While all I had with me for the past week was this one set of clothes, I knew my wife was safe, for she was in Toronto on a field trip with students from her school. I knew my kids were all safe, for they had grown up and moved away. And I knew that I, indeed all of us, we’re with God. Others though, even though they had been able to pack a bunch of stuff, they totally lost their homes — and for many people, that is very hard to take.

We knew there were fires about — Monday night water bombers had been going over where I live because of a fire just in the north of the city which they successfully put out. I was told there was another fire four km to the south that they were also working on.

That night I was at Compline with a good friend. We prayed, and I felt led to say, “no one will be harmed because of these fires.” It was a statement for which I had no factual competence to say.

For me, the fire experience started shortly after noon on Tuesday [May 3, 2016]. I worked in downtown Fort McMurray, and a co-worker showed me a picture of a wall of smoke with an orange tinge to it from the flames, behind trees on a hill. I asked, “Where did you get that picture?” And she said, “I just took it right behind us.”

Running out, I saw for myself: looking up at the valley hilltop to an area known as Abasand you could see a ridge of trees, and behind them the sky was filled with billowing clouds of smoke, orange and yellow at the bottom and sooty grey at the top.

I burst out laughing. And I thought, “Well, this is exciting!”

We left work, with the idea that we could pack up and get ready to evacuate, just in case things got bad. I felt confident though that we’d be okay — the fire was on this side of the Athabasca River, my house on the other. The river valley was about a kilometre wide. I really expected we’d be fine.

Getting home around 3:00 p.m. I filled the bathtubs with water to drink from in case there were problems with the water supply. I took our will out of the freezer, grabbed our passports, and was starting to pile up what I thought would be useful on the kitchen counter. I received a note from my friend Fr. Christopher, who was uncertain what to do. I said I would be right over and that he and his family could stay at my house until this blew over. Leaving everything on the counter, I drove the 5 minutes to his place. Heading back to my house, we hit gridlock on the main road. The Mounties were directing traffic and made me turn right instead of left, saying I’d have to take the long way home.

I’m still taking it.

[With roads and highways south blocked,] north we went, towards the work camps. Along the way we met some more friends, sitting by the side of the road. They joined us, and now we were a three-vehicle convoy.

We got into [the Syncrude operation] around 10:00 p.m. It had taken us about six hours to go 40 km. Fr. Chris and his family got one room, my friends, the Booths and I a second. Each room had a single bed with a mattress but no bedding, and a chair.

By 1:30 that morning, we were in our rooms. I slept on the floor for about four hours.

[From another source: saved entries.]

@[simp] theorem figureChanges_plain (a b : Figures) : (figureChanges a b).all Report.plain = true := by
  simp only [figureChanges]; (repeat' split) <;> simp

@[simp] theorem recompute_plain (p : Pt) (s : State) : (recompute p s).2.all Report.plain = true := by
  simp [recompute]

/-! ### The FU -/

theorem inner_append {l r : List Report} (hl : l.all Report.inner = true) (hr : r.all Report.inner = true) :
    (l ++ r).all Report.inner = true := by simp [hl, hr]

@[simp] theorem lotChange_inner (l : Lot) (rest : List Lot) : (lotChange l rest).inner = true := rfl

@[simp] theorem thresholdReports_inner (a b : Threshold) : (thresholdReports a b).all Report.inner = true := by
  simp only [thresholdReports]; split <;> simp [Report.inner]

@[simp] theorem computeHours_inner (f : Fu) (s : State) : (computeHours f s).2.all Report.inner = true := by
  simp [computeHours]

@[simp] theorem burnOne_inner (f : Fu) : (burnOne f).2.all Report.inner = true := by
  simp only [burnOne]; (repeat' split) <;> simp <;> simp [Report.inner]

@[simp] theorem enterPaused_inner (f : Fu) (v : Visit) (c : PauseCause) :
    (enterPaused f v c).2.all Report.inner = true := rfl

@[simp] theorem enterFlowing_inner (f : Fu) (v : Visit) : (enterFlowing f v).2.all Report.inner = true := rfl

@[simp] theorem causeCleared_inner (f : Fu) (s : State) (v : Visit) :
    (causeCleared f s v).2.all Report.inner = true := by
  simp only [causeCleared]; split <;> simp

@[simp] theorem bookTest_inner (f : Fu) (s : State) : (bookTest f s).2.all Report.inner = true := by
  simp only [bookTest]; (repeat' split) <;> simp

@[simp] theorem fuBurn_inner (f : Fu) (s : State) (n : Nat) : (fuBurn f s n).2.all Report.inner = true := by
  cases n <;> simp [fuBurn]
  exact fun _ => rfl

@[simp] theorem fuFill_inner (f : Fu) (s : State) (n : Nat) : (fuFill f s n).2.all Report.inner = true := by
  cases n <;> simp only [fuFill] <;> (repeat' split) <;> simp [Report.inner]

@[simp] theorem shrinkLots_inner (held : Nat) (l : List Lot) (q : Nat) :
    (shrinkLots held l q).reports.all Report.inner = true := by
  induction l generalizing held q with
  | nil => rfl
  | cons a l ih => simp only [shrinkLots]; (repeat' split) <;> simp [ih]

@[simp] theorem reconcile_inner (f : Fu) (s : State) (o : ReconOrigin) (p : Nat) :
    (reconcile f s o p).2.all Report.inner = true := by
  simp only [reconcile, shrink, gain]; (repeat' split) <;> simp [Report.inner]

@[simp] theorem endVisit_inner (f : Fu) (v : Visit) (c : EndCause) : (endVisit f v c).2.all Report.inner = true := rfl

@[simp] theorem clearDelivery_inner (f : Fu) (d : Delivery) (c : EndCause) :
    (clearDelivery f d c).2.all Report.inner = true := by
  simp only [clearDelivery]; (repeat' split) <;> simp

@[simp] theorem judgeClaim_inner (f : Fu) (s : State) (d : Delivery) : (judgeClaim f s d).2.all Report.inner = true := by
  simp only [judgeClaim]; split <;> simp [Report.inner]

@[simp] theorem acceptVisit_inner (f : Fu) (s : State) (a n : Nat) (d : Delivery) :
    (acceptVisit f s a n d).2.all Report.inner = true := by
  simp only [acceptVisit]; split <;> simp

/-- The FU hands over inner reports only. -/
theorem fuHandle_inner (m : FuMsg) (s : State) : (fuHandle m s).2.all Report.inner = true := by
  cases m <;>
    simp only [fuHandle, levelWindow, keyChange, highChange, deliveryOpen, deliveryClose, visitFrame, visitEndFrame,
      recordExpiry, claimRepeatEnd, flowStallEnd, pauseTimerEnd, reconTimerEnd, fuReconcile, fuTankQuery,
      replyFrame] <;>
    (repeat' split) <;> simp [Report.inner]

/-! ### The BU -/

@[simp] theorem withInterval_inner (b : Bu) (i : Interval) : (withInterval b i).2.all Report.inner = true := by
  simp only [withInterval]; split <;> simp [Report.inner]

@[simp] theorem bookUnit_inner (b : Bu) (i : Interval) (k : Nat) (next : Nat → BuMsg) :
    (bookUnit b i k next).2.all Report.inner = true := by
  simp only [bookUnit]; split <;> simp [Report.inner]

@[simp] theorem bookSet_inner (b : Bu) (k : Nat) : (bookSet b k).2.all Report.inner = true := by
  cases k <;> simp [bookSet]

@[simp] theorem bookFeeder_inner (b : Bu) (n : FeederId) (k : Nat) : (bookFeeder b n k).2.all Report.inner = true := by
  cases k <;> simp [bookFeeder]

@[simp] theorem postFeeder_inner (k : CloseTerms) (b : Bu) (n : FeederId) (a : FeederAcc) :
    (postFeeder k b n a).2.all Report.inner = true := by
  simp only [postFeeder]; split <;> simp [Report.inner]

The next day I asked my Syncrude boss what I could do to help. I have some IT experience, so my first task was to set up a hotline for people to call into. After that was set up, over the next 44 hours the people staffing that line answered about 1,400 calls representing about 25% of the Syncrude workforce.

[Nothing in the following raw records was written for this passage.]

-- ==== Sys2Proof/Laws/State.lean ====
section
/-! SUPPORT. One lemma per field of each named update of the state: a report taken, an input set, a channel, device or feeder record replaced, a state made fresh. -/

namespace Sys2Proof.Machine

/-! ### A report taken: what no unit changes -/

@[simp] theorem deliver_pending (r : Report) (s : State) : (deliver r s).1.pending = s.pending := by cases r <;> rfl

@[simp] theorem deliver_phase (r : Report) (s : State) : (deliver r s).1.phase = s.phase := by cases r <;> rfl

@[simp] theorem deliver_cfg (r : Report) (s : State) : (deliver r s).1.cfg = s.cfg := by cases r <;> rfl

@[simp] theorem deliver_configClamped (r : Report) (s : State) :
    (deliver r s).1.configClamped = s.configClamped := by cases r <;> rfl

@[simp] theorem deliver_retainedDamaged (r : Report) (s : State) :
    (deliver r s).1.retainedDamaged = s.retainedDamaged := by cases r <;> rfl

/-! ### A report taken: the unit it names -/

@[simp] theorem deliver_pcu (m : PcuMsg) (s : State) :
    deliver (.pcu m) s = ({ s with pcu := (pcuHandle m s).1 }, (pcuHandle m s).2) := rfl

@[simp] theorem deliver_fli (m : FliMsg) (s : State) :
    deliver (.fli m) s = ({ s with fli := (fliHandle m s).1 }, (fliHandle m s).2) := rfl

@[simp] theorem deliver_pt (m : PtMsg) (s : State) :
    deliver (.pt m) s = ({ s with pt := (ptHandle m s).1 }, (ptHandle m s).2) := rfl

@[simp] theorem deliver_du (m : DuMsg) (s : State) :
    deliver (.du m) s = ({ s with du := (duHandle m s).1 }, (duHandle m s).2) := rfl

@[simp] theorem deliver_cc (m : CcMsg) (s : State) :
    deliver (.cc m) s = ({ s with cc := (ccHandle m s).1 }, (ccHandle m s).2) := rfl

@[simp] theorem deliver_sc (m : ScMsg) (s : State) :
    deliver (.sc m) s = ({ s with sc := (scHandle m s).1 }, (scHandle m s).2) := rfl

@[simp] theorem deliver_fu (m : FuMsg) (s : State) :
    deliver (.fu m) s = ({ s with fu := (fuHandle m s).1 }, (fuHandle m s).2) := rfl

@[simp] theorem deliver_bu (m : BuMsg) (s : State) :
    deliver (.bu m) s = ({ s with bu := (buHandle m s).1 }, (buHandle m s).2) := rfl

@[simp] theorem deliver_lc (m : LcMsg) (s : State) :
    deliver (.lc m) s = ({ s with lc := (lcHandle m s).1 }, (lcHandle m s).2) := rfl

@[simp] theorem deliver_sr (m : SrMsg) (s : State) :
    deliver (.sr m) s = ({ s with store := (srHandle m s).1 }, (srHandle m s).2) := rfl

/-! ### The PCU's channels -/

@[simp] theorem Pcu.get_put_same (p : Pcu) (c : Channel) (x : Chan) : (p.put c x).get c = x := by
  cases c <;> simp [Pcu.put, Pcu.get]

@[simp] theorem Pcu.get_put_other (p : Pcu) {c d : Channel} (x : Chan) (h : d ≠ c) :
    (p.put c x).get d = p.get d := by
  cases c <;> cases d <;> first
    | rfl
    | exact absurd rfl h
    | (simp only [ne_eq, Channel.f.injEq] at h; simp [Pcu.put, Pcu.get, h])

@[simp] theorem Pcu.level_put (p : Pcu) (c : Channel) (x : Chan) : (p.put c x).level = p.level := by cases c <;> rfl

/-! ### The FLI's devices and inputs -/

@[simp] theorem Fli.dev_putDev_same (x : Fli) (d : Device) (v : Dev) : (x.putDev d v).dev d = v := by
  cases d <;> simp [Fli.putDev, Fli.dev]

@[simp] theorem Fli.dev_putDev_other (x : Fli) {d e : Device} (v : Dev) (h : e ≠ d) :
    (x.putDev d v).dev e = x.dev e := by
  cases d <;> cases e <;> first
    | rfl
    | exact absurd rfl h
    | (simp only [ne_eq, Device.feeder.injEq] at h; simp [Fli.putDev, Fli.dev, h])

@[simp] theorem Fli.inputs_putDev (x : Fli) (d : Device) (v : Dev) : (x.putDev d v).inputs = x.inputs := by
  cases d <;> rfl

@[simp] theorem Fli.valve_putDev (x : Fli) (d : Device) (v : Dev) : (x.putDev d v).valve = x.valve := by
  cases d <;> rfl

@[simp] theorem Fli.aux_putDev (x : Fli) (d : Device) (v : Dev) : (x.putDev d v).aux = x.aux := by cases d <;> rfl

@[simp] theorem Fli.breakerFail_putDev (x : Fli) (d : Device) (v : Dev) :
    (x.putDev d v).breakerFail = x.breakerFail := by cases d <;> rfl

@[simp] theorem Fli.kept_putDev (x : Fli) (d : Device) (v : Dev) : (x.putDev d v).kept = x.kept := by cases d <;> rfl

@[simp] theorem inputLevel_setInput_same (l : Levels) (i : Input) (b : Bool) :
    inputLevel (setInput l i b) i = b := by cases i <;> simp [setInput, inputLevel]

@[simp] theorem inputLevel_setInput_other (l : Levels) {i j : Input} (b : Bool) (h : j ≠ i) :
    inputLevel (setInput l i b) j = inputLevel l j := by
  cases i <;> cases j <;> first
    | rfl
    | exact absurd rfl h
    | (simp only [ne_eq, Input.ffb.injEq] at h; simp [setInput, inputLevel, h])

/-! ### The SC's records -/

@[simp] theorem Sc.recs_putRec (c : Sc) (n : FeederId) (r : Feeder) : (c.putRec n r).recs = c.recs.put n r := rfl

@[simp] theorem Sc.shedList_putRec (c : Sc) (n : FeederId) (r : Feeder) :
    (c.putRec n r).shedList = c.shedList := rfl

@[simp] theorem Sc.settle_putRec (c : Sc) (n : FeederId) (r : Feeder) : (c.putRec n r).settle = c.settle := rfl

@[simp] theorem Sc.window_putRec (c : Sc) (n : FeederId) (r : Feeder) : (c.putRec n r).window = c.window := rfl

@[simp] theorem Sc.spacing_putRec (c : Sc) (n : FeederId) (r : Feeder) : (c.putRec n r).spacing = c.spacing := rfl

@[simp] theorem Sc.waiting_putRec (c : Sc) (n : FeederId) (r : Feeder) : (c.putRec n r).waiting = c.waiting := rfl

@[simp] theorem Sc.overload_putRec (c : Sc) (n : FeederId) (r : Feeder) : (c.putRec n r).overload = c.overload := rfl

@[simp] theorem Sc.shedList_rotate (c : Sc) (n : FeederId) : (c.rotate n).shedList = c.shedList := rfl

@[simp] theorem Sc.recs_rotate (c : Sc) (n : FeederId) : (c.rotate n).recs = c.recs := rfl

/-! ### A state made fresh -/

@[simp] theorem fresh_pending (s : State) (p : Phase) : (s.fresh p).pending = s.pending := rfl

@[simp] theorem fresh_phase (s : State) (p : Phase) : (s.fresh p).phase = p := rfl

@[simp] theorem fresh_store (s : State) (p : Phase) : (s.fresh p).store = s.store := rfl

@[simp] theorem fresh_cfg (s : State) (p : Phase) : (s.fresh p).cfg = s.cfg := rfl

@[simp] theorem fresh_pcu (s : State) (p : Phase) : (s.fresh p).pcu = .start := rfl

@[simp] theorem fresh_fli (s : State) (p : Phase) : (s.fresh p).fli = .start := rfl

@[simp] theorem fresh_pt (s : State) (p : Phase) : (s.fresh p).pt = .start := rfl

@[simp] theorem fresh_du (s : State) (p : Phase) : (s.fresh p).du = .start := rfl

@[simp] theorem fresh_cc (s : State) (p : Phase) : (s.fresh p).cc = .start := rfl

@[simp] theorem fresh_sc (s : State) (p : Phase) : (s.fresh p).sc = .start := rfl

@[simp] theorem fresh_fu (s : State) (p : Phase) : (s.fresh p).fu = .start := rfl

@[simp] theorem fresh_bu (s : State) (p : Phase) : (s.fresh p).bu = .start := rfl

@[simp] theorem fresh_configClamped (s : State) (p : Phase) : (s.fresh p).configClamped = false := rfl

@[simp] theorem fresh_retainedDamaged (s : State) (p : Phase) : (s.fresh p).retainedDamaged = false := rfl

end Sys2Proof.Machine
end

My next task was to set up a process to capture information from those who called and wished to return to work (to help out in any way they could), and fed it to the business areas. Those two tasks occupied my attention to about 10:00 p.m. on Friday.

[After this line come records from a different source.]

-- ==== Sys2Proof/Tests/Slice0.lean ====
section
/-! SUPPORT. Tests: ill-formed commands refused, values of the spec's own examples, one step of each family, and for every statement with hypotheses a state and operands that meet them. -/

namespace Sys2Proof.Machine

/-! ### A small cell -/

/-- A cell with everything fitted: station 5 of group 4. -/
def cell : Cfg :=
  { Cfg.blank with
    station := 5, group := 4, setFitted := true, tankFitted := true, closedCap := true, fitted := Quad.all true
    heartbeat := 1000, rating := 500, capacity := 2000, fE := 100, fF := 1000
    se := ⟨1, 100, 60, 10⟩, bf := ⟨2, 1, 60, 10⟩, ff := ⟨1, 1, 60, 10⟩, lp := ⟨1, 1, 10, 10⟩
    f := Quad.all ⟨1, 100, 60, 10⟩, startThr := 80, stopThr := 40, startDwell := 30, stopDwell := 120
    cooldown := 300, rampRate := 5, overload := 98, restore := 80, low := 60, critical := 15, tolerance := 200
    claimThr := 180, fillLimit := 95, standby := 100, intervalLen := 15
    tenant := Quad.all 1207, cls := ⟨.amenity, .vendor, .showClass, .protectedClass⟩
    bands := ⟨⟨true, 600, 150, 40, 2400, 66667⟩, .blank, .blank, .blank⟩, aux := [1, 2, 3, 4, 5, 6, 7, 8] }

/-- The cell running, its line idle. -/
def on : State :=
  { State.reset with phase := .running, cfg := cell, lc := { Lc.start with enabled := true, rx := Rx.between } }

def onDu (d : Du) : State := { on with du := d }
def onCc (c : Cc) : State := { on with cc := c }
def onSc (c : Sc) : State := { on with sc := c }
def onFu (f : Fu) : State := { on with fu := f }
def onLc (l : Lc) : State := { on with lc := l }
def onInputs (l : Levels) : State := { on with fli := { Fli.start with inputs := l } }

/-- A peer, station 7 of the group; a tool and a terminal. -/
def peer : Header := ⟨7, 4, 0⟩
def tool : Header := ⟨28, 0, 5⟩
def terminal : Header := ⟨31, 0, 0⟩

/-- The state a command leads to. -/
def after (c : Instr) (s : State) : State :=
  match exec c s with
  | .next t => t
  | .fault _ | .refused _ => s

/-! ### Ill-formed commands -/

def found : StartInputs := ⟨[], Levels.inactive, [], none⟩

theorem test_long_image_refused :
    (Instr.powerOn { found with image := List.replicate 513 0 }).wellFormed = false := by decide +kernel
theorem test_event_before_step_1_refused :
    (Instr.resetInput { found with during := [(0, .pulse .se 10 10)] }).wellFormed = false := by decide
theorem test_event_after_step_10_refused :
    (Instr.restartHandover { found with during := [(11, .pulse .se 10 10)] }).wellFormed = false := by decide
theorem test_long_frame_inside_a_start_refused :
    (Instr.powerOn { found with during := [(8, .frame peer 0x10 (List.replicate 49 0))] }).wellFormed = false := by
  decide
theorem test_abandoned_after_no_step_refused :
    (Instr.powerOn { found with abandonAfter := some 11 }).wellFormed = false := by decide
theorem test_confirm_of_the_set_refused : (Instr.confirmLimitExpiry .genset).wellFormed = false := by decide
theorem test_peer_0_refused : (Instr.peerAgeExpiry 0).wellFormed = false := by decide
theorem test_peer_28_refused : (Instr.peerAgeExpiry 28).wellFormed = false := by decide
theorem test_long_payload_refused : (Instr.costReceived peer (List.replicate 49 0)).wellFormed = false := by decide
theorem test_long_parameters_refused : (Instr.timeSet tool 1 (List.replicate 47 0)).wellFormed = false := by decide
theorem test_known_sub_kind_refused : (Instr.unknownToolCommand tool 10 1 []).wellFormed = false := by decide
theorem test_frame_without_bits_refused : (Instr.frameDiscarded [] [false]).wellFormed = false := by decide
theorem test_frame_without_start_bit_refused : (Instr.frameDiscarded [true] []).wellFormed = false := by decide
theorem test_readback_past_a_frame_refused : (Instr.collision 56 []).wellFormed = false := by decide
theorem test_long_readback_refused : (Instr.collision 0 (List.replicate 13 true)).wellFormed = false := by decide
theorem test_well_formed :
    (Instr.powerOn ⟨List.replicate 512 0, Levels.inactive, [(10, .pulse .se 10 10)], some 1⟩).wellFormed = true ∧
      (Instr.peerAgeExpiry 27).wellFormed = true ∧ (Instr.collision 55 (List.replicate 12 true)).wellFormed = true ∧
      (Instr.frameDiscarded [false] []).wellFormed = true ∧ (Instr.unknownToolCommand tool 11 1 []).wellFormed = true := by
  decide +kernel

I had also been asked to wear my ‘other hat’ as they called it, and visited the people who were there, especially trying to help those who were in a highly anxious or agitated state. I thought of myself as the ‘resident listener.’

For the most part, people were living in what I would describe as a surreal existence. We knew the fire was there, but most people didn’t have time to think about it. People were surviving on four to five hours of sleep a night, getting it wherever they could. Food was always short so you scrounged what you could, where you could.

So, you were tired, and you were hungry — not a good recipe on any day. However, you were in the same boat as everybody else. It was amazing how overall, morale was actually quite high. People were focusing on putting one foot in front of another, doing whatever they could to help out, regardless of what was asked.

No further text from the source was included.